I was so inspired by the hardcover edition that I wanted to enjoy "The Go-Giver" as an audiobook as well. But the two authors apparently decided that their success with the book qualified them to forego a professional narrator and just read it aloud themselves. What could possibly have accounted for this choice? Vanity? Hubris? Whatever it was, it was a bad decision.
No, they are not utterly awful, they are just ... amateurish. We Audible customers have very high standards from the professionals that perform our beloved audiobooks. This performance just doesn't measure up. I vote for a do-over with Frederick Davidson or Michael Pritchard.
As for the content ... This is the kind of book that changes lives. No kidding. As it did with Joe in the story, it has caused me to see my already successful career in an entirely new light. I have reaped some major benefits aleady.
If you can tolerate the narrators, by all means go ahead with this recording. But you can read the hardcover in an evening, and you might enjoy it more, as I did.

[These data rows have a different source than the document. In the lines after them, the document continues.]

-- ==== Sys2Proof/Certificates/Slice0/Obligations.lean ====
section
/-! DEFINITION. The statements for the provers. Each is about every state that meets its premises, and none is about a program.
Where a conclusion reads `.next (settle u)`, `u` is the state before the warden takes what the command raised (R351, log 14). A clause
`t = { s with f := t.f, … }` is a frame: it says that nothing but the named parts of the state changes. -/

section
open Sys2Proof Sys2Proof.Machine

/-- A step runs the command at the front of the queue on the state with the queue's rest; on an empty queue it is one counter update (log
2). -/
def Obligations.StepRunsFrontCommand : Prop :=
  (∀ c cs s, s.pending = c :: cs → step s = exec c { s with pending := cs }) ∧
  (∀ s, s.pending = [] → Settled s → QuietClock s → ∃ t, step s = .next t ∧ t.tim.mono = s.tim.mono + 4 ∧ TimePasses s t)

/-- R8, R11, R62, R96, R413: After reset the device is in HOLD with cleared memories, no running image and a dark tick; what is live is
GCTL, PWR, CLK, FLT, TST and CRD. -/
def Obligations.ResetState : Prop :=
  State.reset.mode = .hold ∧ State.reset.liveWord = 0x2F1 ∧ State.reset.mem = [] ∧ State.reset.img.run = none ∧
  State.reset.tck.ticked = false ∧ State.reset.tim.locked = false ∧ State.reset.gctl.rejectCnt = 0 ∧ State.reset.flt.records = [] ∧
  State.reset.sch.tokens = [] ∧ State.reset.inc.vstate = .disabled ∧ State.reset.ldg.lstate = 0 ∧ State.reset.fab.role = roleNone ∧
  State.reset.fab.addr = 0xFFF ∧ State.reset.pending = []

/-- Memory is canonical, and nothing waits for the warden, in the state after reset. -/
def Obligations.InvariantsAtReset : Prop :=
  MemoryOk State.reset ∧ Settled State.reset

/-- No command faults or is refused, and none leaves a detector that the warden has not taken. The model's own choice here: a command whose
condition does not hold leaves the state: log 8. -/
def Obligations.EveryCommandAnswers : Prop :=
  ∀ c s, ∃ t, exec c s = .next t ∧ Settled t

/-- Every step keeps memory in its canonical form. -/
def Obligations.MemoryStaysCanonical : Prop :=
  ∀ s t, MemoryOk s → step s = .next t → MemoryOk t

/-- A step takes one command off the queue and adds none. -/
def Obligations.QueueOnlyShrinks : Prop :=
  ∀ s t, step s = .next t → t.pending = s.pending.drop 1

/-- R1, R78, R79, R343: No step changes the fuses and keys of the OTP, and the security floor never falls. -/
def Obligations.FusesFixedFloorRises : Prop :=
  ∀ s t, step s = .next t → SameFuses s t ∧ s.otp.floor.toNat ≤ t.otp.floor.toNat

/-- R20, R31, R65, R66, R322: With INTERNAL in force the next boundary falls on the grid of INTERNAL; its index is one more than the last (0
for the first), Gather opens, TICK_OUT is given, and a staged budget takes effect. The changes of state that a boundary makes. ARM_TIMEOUT
permits RUN without time lock, and changes nothing but that and the time. The model's own choice here: one row makes the whole boundary: log
25. -/
def Obligations.InternalBoundaries : Prop :=
  (∀ h s, BoundaryReady s → s.tck.active = 0 → h < 125 → ∃ t, exec (.tickBoundary h) s = .next t ∧
      BoundaryKeeps s t ∧ t.tck.ticked = true ∧
    t.tck.bound = nextInternal s ∧ t.tck.prevBound = s.tck.bound ∧ t.tck.index = (if s.tck.ticked then s.tck.index + 1 else 0) ∧
    t.tck.phase = 0 ∧ t.tck.gDone = false ∧ t.tck.eDone = false ∧ t.tck.qDone = false ∧ t.pwr.hottest = h ∧
    Out.tickOut (nextInternal s) ∈ t.out ∧ t.pending = s.pending) ∧
  (∀ v s, BoundaryReady s → s.tck.active = 0 → s.pwr.staged = some v → s.fab.budgets = [] → ∃ t, exec .stagedApply s = .next t ∧
      BoundaryKeeps s t ∧
    t.pwr.setBudget = max v s.im.power.floor ∧ t.pwr.staged = none ∧ t.tck.bound = nextInternal s) ∧
  (∀ s, BoundaryReady s → s.tck.active = 0 → s.mode = .armed → s.runReady = true → s.anyCause = false → s.degWardenCause = false →
    ∃ t, exec .runEntry s = .next t ∧
      BoundaryKeeps s t ∧ t.mode = .run ∧ t.gctl.prev = .armed ∧ t.gctl.freeRun = (s.gctl.freeRun || !s.tim.locked) ∧
      t.tck.bound = nextInternal s) ∧
  (∀ s, BoundaryReady s → s.tck.active = 0 → s.mode = .degraded → s.gctl.degOvr = false → s.gctl.degFlywheel = false →
    s.gctl.degTime = false → s.gctl.lockLost = false → s.gctl.degFabric = false → s.degWardenCause = false →
    ∃ t, exec .degradedExit s = .next t ∧
      BoundaryKeeps s t ∧ t.mode = .run ∧ t.gctl.prev = .degraded) ∧
  (∀ s, BoundaryReady s → s.tck.active = 0 → s.mode = .run → s.gctl.lockLost = true →
    ∃ t, exec .lockLossDegrade s = .next t ∧
      BoundaryKeeps s t ∧ t.mode = .degraded ∧ t.gctl.degTime = true) ∧
  (∀ s, BoundaryReady s → s.tck.active = 0 → s.mode = .quarantine → s.gctl.admitted = true →
    ∃ t, exec .quarantineExit s = .next t ∧
      BoundaryKeeps s t ∧ t.mode = .armed ∧ t.fab.cause = 0 ∧ t.gctl.admitted = false) ∧
  (∀ s, Settled s → QuietClock s → s.mode = .armed → s.im.tick.freeRunOk = true → s.tim.locked = false → s.gctl.armTimedOut = false →
    ∃ t, exec .armTimeout s = .next t ∧ t.gctl = { s.gctl with armTimedOut := true } ∧
      s.gctl.armedMono + s.im.tick.armTimeout * 1000000 ≤ t.tim.mono ∧ TimePasses { s with gctl := t.gctl } t)

/-- R91, R92, R60, R94, R59, R61, R93, R218: A pending commit makes the candidate the running image at the boundary, whose index it records.
IMG_COMMIT is taken only of a verified candidate and waits for a boundary; while verification runs or a commit waits it is BUSY. CANCEL
withdraws the candidate with its protection; it is BUSY while the selector is persisted, and BAD_ARG with no candidate. In MAINT, which has
no boundary, IMG_COMMIT is rejected with NOT_IN_STATE and has no other effect. In the Quiet of the commit tick the selector word is
programmed in the next free place, with a SEQ one higher and the running twin; every other code word stays. The model's own choice here: one
row makes the whole boundary: log 25. -/
def Obligations.CommitAtBoundary : Prop :=
  (∀ im s, s.boundaryFree = true → Settled s → QuietClock s → s.tck.switch = none → s.tck.mgrSrc = none → s.tck.active = 0 →
    s.fab.officeDue = false → (∀ n, (s.core n).satCls = (s.core n).satBase) → s.img.stage = 4 → s.img.cand = some im →
    s.img.persist = false → s.im.ledger = none → im.ledger = none → s.img.commitMono < boundInstant (nextInternal s) s →
    ∃ t, exec .commitTakeEffect s = .next t ∧
      t.otp = s.otp ∧ t.cvt = s.cvt ∧ t.cans = s.cans ∧ t.gpio = s.gpio ∧ t.crd = s.crd ∧ t.mbx = s.mbx ∧ t.shadows = s.shadows ∧ t.pending = s.pending ∧ t.img.run = some im ∧ t.img.runTwin = s.img.stgTwin ∧ t.img.cand = none ∧
      t.img.stage = 0 ∧ t.img.stat = 0 ∧ t.img.commitIndex = t.tck.index ∧ t.img.commitCnt = satInc s.img.commitCnt ∧
      t.arc.base0 = im.arcArea.wp0 ∧ t.arc.base1 = im.arcArea.wp1 ∧ t.arc.over0 = 0 ∧ t.arc.over1 = 0) ∧
  (∀ src p s, Settled s → s.hears src = true → s.mode.ticks = true → s.img.stage = 3 → exec (.imgCommit src p) s = .next { s with
    img.stage := 4, img.persist := p, img.commitMono := s.tim.mono, img.stat := 0x00 }) ∧
  (∀ src p s, Settled s → s.hears src = true → s.mode.ticks = true → s.img.stage = 2 ∨ s.img.stage = 4 →
    exec (.imgCommit src p) s = .next { s with img.stat := 0x01 }) ∧
  (∀ src p s, Settled s → s.hears src = true → s.mode.ticks = true → s.img.stage ≠ 2 → s.img.stage ≠ 3 → s.img.stage ≠ 4 →
    exec (.imgCommit src p) s = .next { s with img.stat := 0x03 }) ∧
  (∀ src s, Settled s → s.hears src = true → s.mode.fromArmed = true → s.img.stage ≠ 0 → s.img.stage ≠ 5 → exec (.imgCancel src) s = .next { s with
    img.stage := 0, img.cand := none, img.stat := 0x09, arc.over0 := 0, arc.over1 := 0 }) ∧
  (∀ src s, Settled s → s.hears src = true → s.mode.fromArmed = true → s.img.stage = 5 →
    exec (.imgCancel src) s = .next { s with img.stat := 0x01 }) ∧
  (∀ src s, Settled s → s.hears src = true → s.mode.fromArmed = true → s.img.stage = 0 →
    exec (.imgCancel src) s = .next { s with img.stat := 0x03 }) ∧
  (∀ src p s, Settled s → s.hears src = true → s.mode = .maint → exec (.imgCommit src p) s = .next { s with
    img.stat := 0x02, gctl.rejectCnt := satInc s.gctl.rejectCnt
    gctl.lastReject := BitVec.ofNat 32 (8 * 0x10000000 + srcCode src * 0x4000000 + 0x1000000 + 3 * 0x1000 + 8) }) ∧
  (∀ k q w d p s, Settled s → s.img.stage = 5 → s.tck.qDone = true → s.arc.prog = none → s.arc.erase = none → s.arc.weak = [] →
    s.arc.newestSelector = some (k, q, w, d) →
    s.arc.selectorPlace = (none, p) → p % 256 ≠ 0 → ∃ t, exec .persistSelector s = .next t ∧
      t = { s with img := t.img, arc := t.arc, flt := t.flt, hst := t.hst, out := t.out, freeCtr := t.freeCtr } ∧ t.img.stage = 0 ∧
      t.arc.words = wput s.arc.words p (.prog (fitBytes 32 (selectorBytes (q + 1) s.img.runTwin (digestPrefixOf s.im.hdr.digest)))) ∧
      t.arc.hdrs = s.arc.hdrs)

/-- R23, R59, R417: A write of TCK_CTL.SRC stages a permitted source, refuses one that the image does not permit with PROTECTED, and the
reserved code with BAD_ARG; nothing else changes. A switch to INTERNAL takes effect at the boundary that INTERNAL makes; a new source that
delivers nothing within T ends the switch with TIMEOUT, and the old source stays. The model's own choice here: a source that delivers at the
end of its T is in time: log 27. -/
def Obligations.SourceSwitches : Prop :=
  (∀ src v s, Settled s → s.hears src = true → s.mode.fromArmed = true → v ≠ s.tck.src → v ≠ 3 → s.im.tick.srcAllow.testBit v.toNat = true →
    (v = 2 → s.isManager = false) → exec (.srcRequest src v) s = .next { s with tck.req := some v, tck.src := v }) ∧
  (∀ src v s, Settled s → s.hears src = true → s.mode.fromArmed = true → v ≠ s.tck.src → v ≠ 3 → s.im.tick.srcAllow.testBit v.toNat = false →
    exec (.srcRequest src v) s = .next { s with tck.srcStat := 0x04 }) ∧
  (∀ src s, Settled s → s.hears src = true → s.mode.fromArmed = true → s.tck.src ≠ 3 →
    exec (.srcRequest src 3) s = .next { s with tck.srcStat := 0x03 }) ∧
  (∀ w s, s.boundaryFree = true → Settled s → QuietClock s → s.tck.switch = some w → w.dest = 0 → s.tck.mgrSrc = none →
    s.tck.req = none → s.tck.fallbackDue = false → s.img.stage ≠ 4 → s.fab.officeDue = false →
    (∀ n, (s.core n).satCls = (s.core n).satBase) →
    ∃ t, exec .srcSwitchEffect s = .next t ∧
      BoundaryKeeps s t ∧ t.tck.active = 0 ∧ t.tck.src = 0 ∧ t.tck.switch = none ∧ t.tck.srcStat = 0 ∧
      t.tck.bound = gridFrom s (firstFrom w.endMono s)) ∧
  (∀ w s, s.boundaryFree = true → Settled s → QuietClock s → s.tck.switch = some w → w.dest ≠ 0 → s.tck.lead = none →
    s.tck.active = 0 → ∃ t, exec .srcSwitchTimeout s = .next t ∧
      t = { s with tim := t.tim, tck := t.tck, hst := t.hst, out := t.out } ∧ t.tck.switch = none ∧ t.tck.src = 0 ∧ t.tck.active = 0 ∧
      t.tck.srcStat = 0x08 ∧ t.tck.req = none ∧ t.tck.gridAt = some t.tim.mono ∧ w.endMono + s.period ≤ t.tim.mono)

/-- R21, R22: An early edge of TICK_IN is only counted; an edge in the window makes the boundary at its stamp, on a manager LEAD after it;
without one the device makes a flywheel boundary at T × (1 + tol) and counts it; a fallback that is due ends with INTERNAL in force. The
model's own choice here: the window is judged by the stamp of the pin: log 27; the fallback takes effect at the next boundary: log 26. -/
def Obligations.TickInEdges : Prop :=
  (∀ s, Settled s → s.mode.ticks = true → s.tck.switch = none → s.tck.active = 1 → s.tck.lead = none → s.tck.ticked = true →
    pinNow s < judgeFrom s + s.tolEarly →
    exec .tickInEdge s = .next { s with tck.inEarly := satInc s.tck.inEarly }) ∧
  (∀ s, BoundaryReady s → s.tck.active = 1 → s.tck.lead = none → s.isManager = false →
    judgeFrom s + s.tolEarly ≤ pinNow s → pinNow s ≤ judgeFrom s + s.tolLate →
    ∃ t, exec .tickInEdge s = .next t ∧
      BoundaryKeeps s t ∧ t.tck.ticked = true ∧ t.tck.bound = (pinNow s).toNat ∧
      t.tck.flywheel = false ∧ t.tck.inEarly = s.tck.inEarly ∧ t.tck.inMiss = s.tck.inMiss) ∧
  (∀ s, Settled s → s.boundaryFree = true → s.tck.switch = none → s.tck.active = 1 → s.tck.lead = none → s.isManager = true →
    judgeFrom s + s.tolEarly ≤ pinNow s → pinNow s ≤ judgeFrom s + s.tolLate →
    exec .tickInEdge s = .next { s with tck.lead := some ((pinNow s).toNat + s.leadNs, none, false) }) ∧
  (∀ s, BoundaryReady s → s.tck.active = 1 → s.tck.lead = none → s.isManager = false →
    ∃ t, exec .flywheelBoundary s = .next t ∧
      BoundaryKeeps s t ∧ t.tck.inMiss = satInc s.tck.inMiss ∧ t.tck.flywheel = true ∧
      t.tck.bound = (judgeFrom s + s.tolLate).toNat ∧ t.tck.flyRun = s.tck.flyRun + 1) ∧
  (∀ s, BoundaryReady s → s.tck.active = 1 → s.tck.lead = none → s.isManager = false → s.tck.fallbackDue = true →
    ∃ t, exec .fallback s = .next t ∧
      BoundaryKeeps s t ∧ t.tck.active = 0 ∧ t.tck.src = 0 ∧ t.tck.fallbackDue = false ∧ t.tck.req = none)

/-- R40, R47, R49, R52: A permitted discipline is staged for the next counter update, one that the image does not permit is refused with
PROTECTED. In FREE an APPLY captures the staged time or offset, for the next counter update or for the next second boundary. A TIM_SET
register takes the value written. -/
def Obligations.DisciplineAndApplies : Prop :=
  (∀ src d s, Settled s → s.hears src = true → s.timWritable → d ≠ s.tim.disc → s.im.time.discAllow.testBit d.toNat = true →
    exec (.timDiscRequest src d) s = .next { s with
      tim.disc := d, tim.discPend := (if d = s.tim.discAct then none else some d), tim.applyStat := 0x00
      tim.pend := s.tim.pend.map (fun a => { a with withDisc := false }) }) ∧
  (∀ src d s, Settled s → s.hears src = true → s.timWritable → d ≠ s.tim.disc → s.im.time.discAllow.testBit d.toNat = false →
    exec (.timDiscRequest src d) s = .next { s with tim.applyStat := 0x04 }) ∧
  (∀ src v s, Settled s → s.hears src = true → s.timWritable → s.tim.discPend = none → s.tim.discAct = 0 → s.tim.pend = none → s.tim.staged = some v →
    exec (.applyStep src false) s = .next { s with tim.now := s.tim.now ++ [{ slew := false, value := v, rate := 0 }], tim.applyStat := 0x00 } ∧
    exec (.applyStep src true) s = .next { s with tim.pend := some { slew := false, value := v, rate := 0 }, tim.applyStat := 0x00 }) ∧
  (∀ src s, Settled s → s.hears src = true → s.timWritable → s.tim.discPend = none → s.tim.discAct = 0 → s.tim.pend = none →
    s.tim.setOfs.toInt.natAbs ≤ 100000000 → exec (.applySlew src false) s = .next { s with
      tim.now := s.tim.now ++ [{ slew := true, value := s.tim.setOfs.toInt, rate := s.im.time.slewRate }], tim.applyStat := 0x00 }) ∧
  (∀ src v s, Settled s → s.hears src = true → s.timWritable → s.tim.pend = none →
    exec (.timSetWrite src .nsec v) s = .next { s with tim.setNsec := v.setWidth 30 } ∧
    exec (.timSetWrite src .secLo v) s = .next { s with tim.setSecLo := v } ∧
    exec (.timSetWrite src .secHi v) s = .next { s with tim.setSecHi := v.setWidth 16 } ∧
    exec (.timSetWrite src .ofs v) s = .next { s with tim.setOfs := v })
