-- ==== Sys2Proof/Laws/Clock.lean ====
section
/-! SUPPORT. How time passes while no apply and no discipline is staged: only the counter, device time and what is left of a
slew change. -/
namespace Sys2Proof.Machine

theorem TimePasses.refl (s : State) : TimePasses s s := rfl

theorem TimePasses.trans {s t u : State} (h : TimePasses s t) (k : TimePasses t u) : TimePasses s u := by
  unfold TimePasses at *
  rw [k, h]

/-- Time that passes leaves the clock quiet. -/
theorem TimePasses.quiet {s u : State} (h : TimePasses s u) (q : QuietClock s) : QuietClock u := by
  unfold TimePasses at h
  unfold QuietClock at *
  rw [h]
  exact q

/-- Time that passes leaves the warden settled. -/
theorem TimePasses.settled {s u : State} (h : TimePasses s u) (q : Settled s) : Settled u := by
  unfold TimePasses at h
  unfold Settled at *
  rw [h]
  exact q

/-- A stretch of counter updates under one rate. -/
theorem timePasses_plainUpdates (k : Nat) (s : State) : TimePasses s (plainUpdates k s) := rfl

theorem plainUpdates_mono (k : Nat) (s : State) : (plainUpdates k s).tim.mono = s.tim.mono + 4 * k := rfl

/-- With nothing staged a counter update only counts. -/
theorem counterUpdate_of_quiet {s : State} (q : QuietClock s) : counterUpdate s = plainUpdates 1 s := by
  obtain ⟨h1, h2, h3⟩ := q
  have n1 : (plainUpdates 1 s).tim.now = [] := h2
  have n2 : (plainUpdates 1 s).tim.pend = none := h3
  have n3 : { plainUpdates 1 s with tim.now := [] } = plainUpdates 1 s := by rw [← n1]
  unfold counterUpdate
  rw [h1]
  extract_lets b second c rolls src d
  have hd : d = plainUpdates 1 s := by
    refine Eq.trans ?_ n3
    change (plainUpdates 1 s).tim.now.foldl _ _ = _
    rw [n1]
    rfl
  rw [hd]
  split
  · rfl
  · rw [n2]

/-- With nothing staged the next updates pass at one rate, one of them at least. -/
theorem Tim.stretch_of_quiet {s : State} (q : QuietClock s) (n : Nat) : s.tim.stretch n ≤ n ∧ (n ≠ 0 → s.tim.stretch n ≠ 0) := by
  obtain ⟨h1, h2, h3⟩ := q
  unfold Tim.stretch
  simp only [h1, h2, h3, Option.isSome_none, List.isEmpty_nil, Bool.not_true, Bool.or_self, Bool.false_eq_true, if_false]
  split <;> omega

/-- Counter updates with nothing staged, and how far the monotonic counter comes. -/
theorem timePasses_updates (fuel n : Nat) (s : State) (q : QuietClock s) :
    TimePasses s (updates fuel n s) ∧ (updates fuel n s).tim.mono = s.tim.mono + 4 * n := by
  induction fuel generalizing n s with
  | zero => exact ⟨rfl, rfl⟩
  | succ fuel ih =>
    unfold updates
    obtain ⟨hk, hz⟩ := Tim.stretch_of_quiet q n
    extract_lets k
    change k ≤ n at hk
    change n ≠ 0 → k ≠ 0 at hz
    clear_value k
    by_cases h : n = 0
    · subst h; exact ⟨rfl, rfl⟩
    · rw [if_neg h, if_neg (hz h)]
      have hp := timePasses_plainUpdates k s
      obtain ⟨a, b⟩ := ih (n - k) (plainUpdates k s) (hp.quiet q)
      exact ⟨hp.trans a, by rw [b, plainUpdates_mono]; omega⟩

/-- Time passes to a monotonic instant. -/
theorem timePasses_advanceTo (m : Nat) {s : State} (q : QuietClock s) : TimePasses s (advanceTo m s) :=
  (timePasses_updates _ _ s q).1

/-- The monotonic counter reaches the instant it is advanced to. -/
theorem advanceTo_mono (m : Nat) {s : State} (q : QuietClock s) :
    m ≤ (advanceTo m s).tim.mono ∧ s.tim.mono ≤ (advanceTo m s).tim.mono := by
  have := (timePasses_updates 16 (ceilDiv (m - s.tim.mono) 4) s q).2
  unfold advanceTo
  rw [this]
  unfold ceilDiv
  omega

/-- An instant that has been reached leaves the state as it is. -/
theorem advanceTo_past {m : Nat} {s : State} (h : m ≤ s.tim.mono) : advanceTo m s = s := by
  have : ceilDiv (m - s.tim.mono) 4 = 0 := by unfold ceilDiv; omega
  simp [advanceTo, this, updates]

/-- Time passes until device time reads a stamp. -/
theorem timePasses_advanceStamp (g : Nat) {s : State} (q : QuietClock s) : TimePasses s (advanceStamp g s) := by
  unfold advanceStamp
  generalize List.range 16 = l
  suffices h : ∀ (t u : State), TimePasses s t → u = l.foldl (fun t _ =>
      if g ≤ t.tim.dev || t.tim.steps.length ≠ s.tim.steps.length then t
      else
        let k := t.tim.stretch (t.tim.updatesFor (g - t.tim.dev))
        if k = 0 then counterUpdate t else plainUpdates k t) t → TimePasses s u from
    h s _ (TimePasses.refl s) rfl
  induction l with
  | nil => intro t u h e; rw [e]; exact h
  | cons a l ih =>
    intro t u h e
    rw [List.foldl_cons] at e
    refine ih _ u ?_ e
    split
    · exact h
    · dsimp only
      split
      · rw [counterUpdate_of_quiet (h.quiet q)]
        exact h.trans (timePasses_plainUpdates 1 t)
      · exact h.trans (timePasses_plainUpdates _ t)

end Sys2Proof.Machine
end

"WARNING - POOR SOUND QUALITY"
Having listened with delight to David Case read "Flashman and the Tiger", I downloaded this expecting to enjoy the incomparable Lord Peter. To my dismay, the sound quality on format 3 was unlistenable, as muffled as if the microphone had been at the bottom of a filled laundry hamper. No, it's not my equipment - "The Wisdom of Crowds," downloaded at the same time, and is crystal clear. This is simply a bad re-recording of the cassette Books on Tape production. Audible: Step up your quality control!